Autocorrelation Estimators


Naive summation of the empirical autocorrelation function results in a catastrophic error from the tail of the integral. There are variety of different estimators in the literature for \(\tau_{inf}\). This module implements a few of them.


The autocorrelation time quantifies the rate of convergence of the sample mean of a function of an (aperiodic / stationary / ergodic, recurrent) Markov chain.
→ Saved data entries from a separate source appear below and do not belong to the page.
-- ==== Sys2Proof/Laws/PerInstr.lean ====
section
/-! SUPPORT. The family Encoding: every instruction that has an encoding is what its own bytes decode to, one lemma per constructor. -/

namespace Sys2Proof

set_option linter.unusedSimpArgs false

/-- Decoding the encoding of a well-formed instruction gives it back, with the bytes that follow. -/
def Laws.Encoding.Statement (i : Instr) : Prop :=
  i.encoded = true → i.wellFormed = true → ∀ rest : List Byte, decode (encode i ++ rest) = .ok (i, rest)

/-! ### Fields -/

theorem field_low7 : ∀ (z : BitVec 1) (x : BitVec 7), (z ++ x).extractLsb' 0 7 = x ∧ (z ++ x).extractLsb' 7 1 = z := by decide
theorem field_low6 : ∀ x : BitVec 6, (0#2 ++ x).extractLsb' 0 6 = x := by decide
theorem field_low4 : ∀ x : BitVec 4, (0#4 ++ x).extractLsb' 0 4 = x ∧ (8#4 ++ x).extractLsb' 0 4 = x := by decide
theorem field_low5 : ∀ x : BitVec 5, (0#3 ++ x).extractLsb' 0 5 = x := by decide
theorem field_low3 : ∀ x : BitVec 3, (0#5 ++ x).extractLsb' 0 3 = x := by decide
theorem field_low2 : ∀ x : BitVec 2, (0#6 ++ x).extractLsb' 0 2 = x := by decide
theorem field_low1 : ∀ x : BitVec 1, (0#7 ++ x).extractLsb' 0 1 = x := by decide
theorem field_pair : ∀ x y : BitVec 3, (0#2 ++ x ++ y).extractLsb' 0 3 = y ∧ (0#2 ++ x ++ y).extractLsb' 3 3 = x := by decide
theorem field_slot : ∀ (s : BitVec 1) (n : BitVec 4), (0#3 ++ s ++ n).extractLsb' 0 4 = n ∧ (0#3 ++ s ++ n).extractLsb' 4 1 = s := by decide

theorem zero_low7 : ∀ x : BitVec 7, (0#1 ++ x) &&& 0x80#8 = 0x00#8 := by decide
theorem one_low7 : ∀ x : BitVec 7, (1#1 ++ x) &&& 0x80#8 = 0x80#8 := by decide
theorem zero_low6 : ∀ x : BitVec 6, (0#2 ++ x) &&& 0xC0#8 = 0x00#8 := by decide
theorem zero_low5 : ∀ x : BitVec 5, (0#3 ++ x) &&& 0xE0#8 = 0x00#8 := by decide
theorem zero_low4 : ∀ x : BitVec 4, (0#4 ++ x) &&& 0xF0#8 = 0x00#8 ∧ (8#4 ++ x) &&& 0xF0#8 = 0x80#8 := by decide
theorem zero_low3 : ∀ x : BitVec 3, (0#5 ++ x) &&& 0xF8#8 = 0x00#8 := by decide
theorem zero_low2 : ∀ x : BitVec 2, (0#6 ++ x) &&& 0xFC#8 = 0x00#8 := by decide
theorem zero_low1 : ∀ x : BitVec 1, (0#7 ++ x) &&& 0xFE#8 = 0x00#8 := by decide
theorem zero_pair : ∀ x y : BitVec 3, (0#2 ++ x ++ y) &&& 0xC0#8 = 0x00#8 := by decide
theorem zero_slot : ∀ (s : BitVec 1) (n : BitVec 4), (0#3 ++ s ++ n) &&& 0xE0#8 = 0x00#8 := by decide
theorem zero_pred : ∀ (n : BitVec 1) (p : BitVec 3), (0#4 ++ n ++ p) &&& 0xF0#8 = 0x00#8 := by decide

theorem field_imm16 (i : BitVec 16) : i.extractLsb' 8 8 ++ i.extractLsb' 0 8 = i := by
  refine BitVec.eq_of_getLsbD_eq fun k hk => ?_
  have hk : k < 16 := hk
  interval_cases k <;> simp only [BitVec.getLsbD_append, BitVec.getLsbD_extractLsb'] <;> rfl
theorem field_imm13 (i : BitVec 13) (m : BitVec 3) : i.extractLsb' 5 8 ++ (i.extractLsb' 0 5 ++ m).extractLsb' 3 5 = i := by
  refine BitVec.eq_of_getLsbD_eq fun k hk => ?_
  have hk : k < 13 := hk
  interval_cases k <;> simp only [BitVec.getLsbD_append, BitVec.getLsbD_extractLsb'] <;> rfl
theorem field_pred13 : ∀ (x : BitVec 5) (m : BitVec 3), (x ++ m).extractLsb' 0 3 = m := by decide
theorem field_off20 (o : BitVec 20) (n : BitVec 1) (p : BitVec 3) :
    o.extractLsb' 12 8 ++ o.extractLsb' 4 8 ++ (o.extractLsb' 0 4 ++ n ++ p).extractLsb' 4 4 = o := by
  refine BitVec.eq_of_getLsbD_eq fun k hk => ?_
  have hk : k < 20 := hk
  interval_cases k <;> simp only [BitVec.getLsbD_append, BitVec.getLsbD_extractLsb'] <;> rfl
theorem field_branch : ∀ (x : BitVec 4) (n : BitVec 1) (p : BitVec 3),
    (x ++ n ++ p).extractLsb' 0 3 = p ∧ (x ++ n ++ p).extractLsb' 3 1 = n ∧ (x ++ n ++ p).extractLsb' 4 4 = x := by decide
theorem field_imm8 : ∀ i : BitVec 8, i.extractLsb' 4 4 ++ i.extractLsb' 0 4 = i := by decide
theorem two_bits : ∀ k : BitVec 2, k = 0#2 ∨ k = 1#2 ∨ k = 2#2 ∨ k = 3#2 := by decide
theorem one_ne_zero8 : ∀ x : BitVec 7, ¬ (1#1 ++ x) &&& 0x80#8 = 0x00#8 := by decide
theorem eight_low4 : ∀ x : BitVec 4, ¬ (8#4 ++ x) &&& 0xE0#8 = 0x00#8 := by decide
theorem field_half (d : BitVec 6) (s : BitVec 5) (k : BitVec 5) :
    ((s ++ d.extractLsb' 3 3) ++ (d.extractLsb' 0 3 ++ k)).extractLsb' 1 4 = k.extractLsb' 1 4
      ∧ ((s ++ d.extractLsb' 3 3) ++ (d.extractLsb' 0 3 ++ k)).extractLsb' 5 6 = d
      ∧ ((s ++ d.extractLsb' 3 3) ++ (d.extractLsb' 0 3 ++ k)).extractLsb' 11 5 = s := by
  refine ⟨?_, ?_, ?_⟩ <;> refine BitVec.eq_of_getLsbD_eq fun k hk => ?_ <;> interval_cases k <;>
    simp only [BitVec.getLsbD_append, BitVec.getLsbD_extractLsb'] <;> rfl
theorem even_half (d : BitVec 6) : (d.extractLsb' 0 3 ++ 0#5).getLsbD 0 = false := by
  simp only [BitVec.getLsbD_append]; rfl

/-! ### A whole instruction -/

theorem decode_word {i : Instr} {lo d a b : Byte} (hl : lo.getLsbD 0 = true) (he : encode i = [lo, d, a, b]) (hd : decode32 lo d a b = some i)
    (hw : i.wellFormed = true) (rest : List Byte) : decode (encode i ++ rest) = .ok (i, rest) := by
  rw [he]
  simp only [List.cons_append, List.nil_append, decode, hl, if_true, hd, checked, hw]
  rfl

theorem decode_half {i : Instr} {lo d : Byte} (hl : lo.getLsbD 0 = false) (he : encode i = [lo, d]) (hd : decode16 (d ++ lo) = some i)
    (hw : i.wellFormed = true) (rest : List Byte) : decode (encode i ++ rest) = .ok (i, rest) := by
  rw [he]
  simp only [List.cons_append, List.nil_append, decode, hl, Bool.false_eq_true, if_false, hd, checked, hw]
  rfl

/-- A format-C16 instruction, by its operation number. -/
theorem decode_c16 {i : Instr} (op : BitVec 5) (d : BitVec 6) (s : BitVec 5) (f : BitVec 6 → BitVec 5 → Instr)
    (hk : op.getLsbD 0 = false) (he : encode (f d s) = [d.extractLsb' 0 3 ++ op, s ++ d.extractLsb' 3 3])
    (hd : ∀ h : BitVec 16, h.extractLsb' 1 4 = op.extractLsb' 1 4 → decode16 h = some (f (h.extractLsb' 5 6) (h.extractLsb' 11 5)))
    (hi : i = f d s) (hw : i.wellFormed = true) (rest : List Byte) : decode (encode i ++ rest) = .ok (i, rest) := by
  subst hi
  refine decode_half (lo := d.extractLsb' 0 3 ++ op) (d := s ++ d.extractLsb' 3 3) ?_ he ?_ hw rest
  · simp only [BitVec.getLsbD_append]; simpa using hk
  · obtain ⟨h1, h2, h3⟩ := field_half d s op
    rw [hd _ h1, h2, h3]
Suppose that our Markov chain, \(X = {X_1, X_2, \ldots X_n}\) in the state space \(\Omega\) has invariant distribution \(\pi\). For some function, \(g\), the goal is to estimate \(\mu \equiv \int_\Omega g(x) \pi (dx)\). The ergodic theorem guarentees (if \(E_\pi |g| < \infty\))

\[\newcommand{\cov}{\mathop{\rm Cov}\nolimits} \newcommand{\var}{\mathop{\rm Var}\nolimits}\]\[ \bar{g}_n \equiv \frac{1}{n} \sum_{i=1}^n g(X_i) \rightarrow \pi.\]

Assume that we run our Markov chain for \(n\) iterations. How accurate is \(\bar{g}_n\) ?

Define the autocovariance, \(C_g(t) = \cov(g(X_s), g(X_{s+t}))\), and the autocorrelation \(\rho_g(t) = C_g(t)/C_g(0)\). Then,

\[\begin{split}\var(\bar{g}_n) &= \frac{1}{n^2} \sum_{i,j=1}^n \cov(g(X_i), g(X_j)) \\ &\approx \frac{1}{n} \tau_{int} C_g(0) \hspace{1em}\text{for}\hspace{2pt} n \gg \tau\end{split}\]


\[\tau_{int} = 1 + 2\sum_{t=1}^\infty \rho_g(t)\]

If each iteration of the chain was i.i.d, the asymptotic variance would be \(C_g(0)/n\), so \(\tau_{int}\) can be thought of as a reduction in the effective number of independent samples due to autocorrelation,

\[n_{effective} = \frac{n}{\tau_{int}}.\]

This quantity is also referred to as the statistical inefficiency, IAT, or IACT.